Stored data entries:

^^^^^^^^^^^^^^^^

/-- R13, R15, R294 and R312: the words of the matrix engine and of the selection engine each put one command in the queue. R296, R299, R301, R302, R303 and R304:
the steps of mmul, bfill, azero, aread and aepi, whose turn on their core has come and whose checks have passed; R316 to R318: those of topk and hist. -/
def Obligations.EngineWordsOfMatricesAndSelection : Prop := ∀ (g : Guard) (scb sca acc tr sp scl dp sat resc exp bd raw greedy : Bool) (rm : RMode) (d a b : Code),
  Queues (.mmul g scb sca acc d a) d false
  ∧ Queues (.bfill g tr sp d a) d false
  ∧ Queues (.azero g d a) d false
  ∧ Queues (.aread g scl dp sat rm d a) d false
  ∧ Queues (.aepi g resc exp d a) d false
  ∧ Queues (.rqt g bd d a) d false
  ∧ Queues (.mattn g scb sca acc d a) d false
  ∧ Queues (.aalloc g d a b) d false
  ∧ Queues (.mstat g d a) d false
  ∧ Queues (.topk g dp sp d a) d false
  ∧ Queues (.selm g dp sp d a) d false
  ∧ Queues (.sdraw g raw greedy dp sp d a b) d false
  ∧ Queues (.hook g d a) d false
  ∧ Queues (.hist g acc sp d a) d false
  ∧ (∀ s cid c t, Steps s cid c → s.coreTurn cid c = true → (c.step = 0 → matrixCheck s c = none) → s.team c.tid = some t →
    (∀ (as : List Nat) (bs : Nat → List Nat) (old : Nat → Nat), c.instr = .mmul g false false acc d a → 0 < c.mxK → c.mxK ≤ 8192 → c.step < c.mxM →
      c.mxCol + c.mxN ≤ 256 → Tab.sorted t.acc.rows = true →
      as = elemsOf (opWidth c.mxA) c.mxK (cmdPad s c (c.f 0 32 + c.step * c.f 32 32) (elemBytes (opWidth c.mxA) c.mxK)) →
      (∀ j, bs j = elemsOf (opWidth c.mxA) c.mxK (t.acc.slice (c.mxCol + j) (c.f 128 32) (elemBytes (opWidth c.mxA) c.mxK))) →
      (∀ j, old j = if acc then t.acc.word (c.mxRow + c.step) (c.mxCol + j) else 0) →
      ∃ u m, exec (.engineStep cid) s = .next u ∧ u.team c.tid = some m
        ∧ (∀ j, j < c.mxN → opInt c.mxA = true → m.acc.word (c.mxRow + c.step) (c.mxCol + j)
            = wrap 32 ((old j : Int) + ((as.zip (bs j)).map (fun x => sx (opWidth c.mxA) x.1 * sx (opWidth c.mxA) x.2)).sum))
        ∧ (∀ j, j < c.mxN → opInt c.mxA = false → m.acc.word (c.mxRow + c.step) (c.mxCol + j)
            = dotFloat (old j) (as.map (opFmt c.mxA).read) ((bs j).map (opFmt c.mxB).read) % 2 ^ 32)
        ∧ (∀ r k, k < 256 → (r ≠ c.mxRow + c.step ∨ k < c.mxCol ∨ c.mxCol + c.mxN ≤ k) → m.acc.word r k = t.acc.word r k) ∧ m.acc.slices = t.acc.slices
        ∧ u.cmd cid = some (if c.step + 1 < c.mxM then stepped c else finished c 0)
        ∧ u = { s with teams := u.teams, cores := u.cores, cmds := u.cmds })
    ∧ (∀ old xs ys, xs ≠ [] → ys.length = xs.length → dotFloat old xs ys = if xs.length ≤ 32 then f32.put .rn false (fxAdd .rn (f32.read old) (blockSum xs ys))
        else dotFloat (dotFloat old (xs.take 32) (ys.take 32)) (xs.drop 32) (ys.drop 32))
    ∧ (∀ ps : List (FX × FX), ((∃ x ∈ ps, fxMul x.1 x.2 = .nan) → blockSum (ps.map Prod.fst) (ps.map Prod.snd) = .nan)
      ∧ (∀ p, (∃ x ∈ ps, fxMul x.1 x.2 = .inf p) → (∀ x ∈ ps, fxMul x.1 x.2 ≠ .nan ∧ fxMul x.1 x.2 ≠ .inf (!p)) → blockSum (ps.map Prod.fst) (ps.map Prod.snd) = .inf p)
      ∧ ((∃ x ∈ ps, fxMul x.1 x.2 = .inf false) → (∃ x ∈ ps, fxMul x.1 x.2 = .inf true) → blockSum (ps.map Prod.fst) (ps.map Prod.snd) = .nan)
      ∧ ∀ (u : Int) (val : FX × FX → Int), (∀ x ∈ ps, ∃ p m e, fxMul x.1 x.2 = .fin p m e false ∧ u ≤ e ∧ val x = scaled p m e u) →
        ∃ r m v, blockSum (ps.map Prod.fst) (ps.map Prod.snd) = .fin r m v false ∧ scaled r m v u = (ps.map val).sum
          ∧ (m = 0 → (r = true ↔ ∀ x ∈ ps, ∃ e, fxMul x.1 x.2 = .fin true 0 e false)))
    ∧ (∀ bs, c.instr = .bfill g false sp d a → c.step < c.f 168 8 + 1 →
      (if sp then bs = cmdPad s c (c.f 0 32 + c.step * c.f 64 32) (c.f 128 32)
        else cmdRead s cid c (ptrOn (c.f 0 64) (c.step * c.f 64 32)) (c.f 128 32) = .ok bs s) →
      exec (.engineStep cid) s = .next (stepDone (s.modAcc c.tid (fun x => x.setSlice (c.f 160 8 + c.step) (c.f 96 32) bs)) cid c (c.f 168 8 + 1)))
    ∧ (∀ bs, c.instr = .bfill g true sp d a → c.step < c.f 128 32 → c.f 176 2 = 1 →
      (if sp then bs = cmdPad s c (c.f 0 32 + c.step * c.f 64 32) (c.f 168 8 + 1)
        else cmdRead s cid c (ptrOn (c.f 0 64) (c.step * c.f 64 32)) (c.f 168 8 + 1) = .ok bs s) → bs.length = c.f 168 8 + 1 →
      exec (.engineStep cid) s = .next (stepDone (s.modAcc c.tid (fun x => (bs.zip (upFrom 0 (c.f 168 8 + 1))).foldl
        (fun x e => x.setSlice (c.f 160 8 + e.2) (c.f 96 32 + c.step) [e.1]) x)) cid c (c.f 128 32)))
    ∧ (c.instr = .azero g d a → exec (.engineStep cid) s =
      .next (stepDone (s.modAcc c.tid (fun x => x.setRow (c.f 0 16 + c.step) 0 (List.replicate 256 0))) cid c (c.f 16 16)))
    ∧ (∀ ws, c.instr = .aread g false true sat rm d a → c.f 144 4 = 0 →
      ws = (upFrom (c.f 128 8) (c.f 136 8 + 1)).map (fun col => t.acc.word (c.f 96 16 + c.step) col) →
      exec (.engineStep cid) s = .next (stepDone (padWrite s c.tid none (c.f 0 32 + c.step * c.f 64 32)
        (ws.flatMap (fun x => leBytes 4 (f32.put rm sat (fxMul (f32.read x) (f32.read (c.f 160 32))))))) cid c (c.f 112 16)))
    ∧ (∀ v, c.instr = .aread g scl false sat rm d a → cmdWriteMany s cid c ((ptrOn (c.f 0 64) (c.step * c.f 64 32), (areadRow t scl sat rm c c.step).1)
        :: (if scl then [(ptrOn (c.f 192 64) (c.step * c.f 256 32), (areadRow t scl sat rm c c.step).2)] else [])) = .ok () v → v.bus = none →
      exec (.engineStep cid) s = .next (stepDone v cid c (c.f 112 16)))
    ∧ (∀ xs r, c.instr = .aepi g false exp d a → xs = (upFrom (c.f 128 8) (c.f 136 8 + 1)).map (fun col => mul32 (t.acc.word (c.f 96 16 + c.step) col) (c.f 160 32)) →
      r = epiRow exp (c.f 144 4) (leNat (cmdPad s c (c.f 64 32 + 16 * c.step) 4)) (leNat (cmdPad s c (c.f 64 32 + 16 * c.step + 4) 4)) xs →
      exec (.engineStep cid) s = .next (stepDone (padWrite (padWrite s c.tid none (c.f 64 32 + 16 * c.step)
          (leBytes 4 r.1 ++ leBytes 4 r.2.1 ++ leBytes 4 r.2.2.1 ++ leBytes 4 0)) c.tid none (c.f 0 32 + c.step * c.f 32 32)
          (packElems (epiWidth (c.f 144 4)) r.2.2.2)) cid c (c.f 112 16))))
  ∧ (∀ s cid c keys, Steps s cid c →
    (∀ k m n, c.instr = .topk g dp sp d a → m = min c.tkK c.tkN → n = chunks c.tkN → k = c.step % n →
      chunkRead s cid c sp (c.f 0 64) c.tkFmt c.tkN k (sidePages dp (some (c.f 128 64)) (8 * c.tkK)) = .ok keys s →
      (c.tkCollect = false → k + 1 ≠ n → exec (.engineStep cid) s = .next (nextStep s cid (fun x => { x with
        data := digitCounts c.tkFmt c.tkPass c.tkPrefix (if k = 0 then List.replicate 256 0 else c.data) keys })))
      ∧ (c.tkCollect = false → k + 1 = n → exec (.engineStep cid) s = .next (nextStep s cid (fun x => { x with
        vals := afterPass c.tkFmt m c.tkPass c.tkPrefix c.tkAbove (digitCounts c.tkFmt c.tkPass c.tkPrefix (if k = 0 then List.replicate 256 0 else c.data) keys)
        data := [] })))
      ∧ (c.tkCollect = true → k + 1 ≠ n → exec (.engineStep cid) s = .next (nextStep s cid (fun x => { x with data := c.data ++ keys })))
      ∧ (∀ es ties v, c.tkCollect = true → k + 1 = n → es = collected c.tkFmt m c.tkPass c.tkPrefix (c.data ++ keys) →
        ties = ((c.data ++ keys).filter (fun x => rankVal c.tkFmt x == rankVal c.tkFmt ((es.getLast?.map Prod.snd).getD 0))).length →
        sideWrite s cid c dp (some (c.f 128 64)) (listBytes c.tkK (es.map (fun e => (c.tkBase + e.1, e.2)))) [] = .ok () v → v.bus = none →
        exec (.engineStep cid) s = .next (endCmd v cid 0 (c.tkPass + 16 * min 0xFFFFF ties))))
    ∧ (∀ n bins hits, c.instr = .hist g acc sp d a → n = 2 ^ c.hsWidth → bins = (if c.step = 0 then List.replicate n 0 else c.data) →
      (c.step < chunks (c.f 64 32) → chunkRead s cid c sp (c.f 0 64) c.hsFmt (c.f 64 32) c.step [] = .ok keys s →
        hits = (keys.map (rankVal c.hsFmt)).filter (fun t => (t &&& c.f 96 32) == c.f 128 32) →
        exec (.engineStep cid) s = .next (nextStep s cid (fun x => { x with
          data := hits.foldl (fun bs t => modAt (· + 1) bs (t / 2 ^ c.f 200 5 % n)) bins, vals := [nth 0 c.vals 0 + hits.length] })))
      ∧ (chunks (c.f 64 32) ≤ c.step → exec (.engineStep cid) s = .next (endCmd (padWrite s c.tid none (c.f 160 32) ((upFrom 0 n).flatMap (fun k =>
          leBytes 4 (((if acc then leNat (cmdPad s c (c.f 160 32 + 4 * k) 4) else 0) + nth 0 bins k) % 2 ^ 32)))) cid 0 (min (nth 0 c.vals 0) 0xFFFFFF)))))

^^^^^^^^^^^^^^^^

◆ **Prompt**
As the answer, set down only the lines from the data above between the one holding "(c.tkCollect = false → k + 1 ≠" and the one holding "sideWrite s cid", inclusive, exactly as they read.

◆ **Expected answer**
      (c.tkCollect = false → k + 1 ≠ n → exec (.engineStep cid) s = .next (nextStep s cid (fun x => { x with
        data := digitCounts c.tkFmt c.tkPass c.tkPrefix (if k = 0 then List.replicate 256 0 else c.data) keys })))
      ∧ (c.tkCollect = false → k + 1 = n → exec (.engineStep cid) s = .next (nextStep s cid (fun x => { x with
        vals := afterPass c.tkFmt m c.tkPass c.tkPrefix c.tkAbove (digitCounts c.tkFmt c.tkPass c.tkPrefix (if k = 0 then List.replicate 256 0 else c.data) keys)
        data := [] })))
      ∧ (c.tkCollect = true → k + 1 ≠ n → exec (.engineStep cid) s = .next (nextStep s cid (fun x => { x with data := c.data ++ keys })))
      ∧ (∀ es ties v, c.tkCollect = true → k + 1 = n → es = collected c.tkFmt m c.tkPass c.tkPrefix (c.data ++ keys) →
        ties = ((c.data ++ keys).filter (fun x => rankVal c.tkFmt x == rankVal c.tkFmt ((es.getLast?.map Prod.snd).getD 0))).length →
        sideWrite s cid c dp (some (c.f 128 64)) (listBytes c.tkK (es.map (fun e => (c.tkBase + e.1, e.2)))) [] = .ok () v → v.bus = none →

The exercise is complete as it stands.